*** Block opens ***
-- ==== Sys2Proof/Laws/PerInstr.lean ====
section
/-! SUPPORT. Facts about each instruction as syntax, one lemma for each constructor. -/

namespace Sys2Proof.Laws

/-- The dispatch table has a row at the instruction's opcode, the row names the instruction's operation and mode, and its
`make` gives the instruction back from its operand bytes (30_encoding.md R72, R73, R74). -/
def TableRow.Statement (i : Instr) : Prop :=
  (∃ c e, descriptor i.opcode = some ⟨i.op, i.operand.mode, c, e⟩) ∧
    (lookup i.opcode).map (fun r => r.make (i.operand.bytes.getD 0 0) (i.operand.bytes.getD 1 0)) = some i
*** Block closes ***
What is needed: Restate the material word for word, leaving nothing out.

Your response:
-- ==== Sys2Proof/Laws/PerInstr.lean ====
section
/-! SUPPORT. Facts about each instruction as syntax, one lemma for each constructor. -/

namespace Sys2Proof.Laws

/-- The dispatch table has a row at the instruction's opcode, the row names the instruction's operation and mode, and its
`make` gives the instruction back from its operand bytes (30_encoding.md R72, R73, R74). -/
def TableRow.Statement (i : Instr) : Prop :=
  (∃ c e, descriptor i.opcode = some ⟨i.op, i.operand.mode, c, e⟩) ∧
    (lookup i.opcode).map (fun r => r.make (i.operand.bytes.getD 0 0) (i.operand.bytes.getD 1 0)) = some i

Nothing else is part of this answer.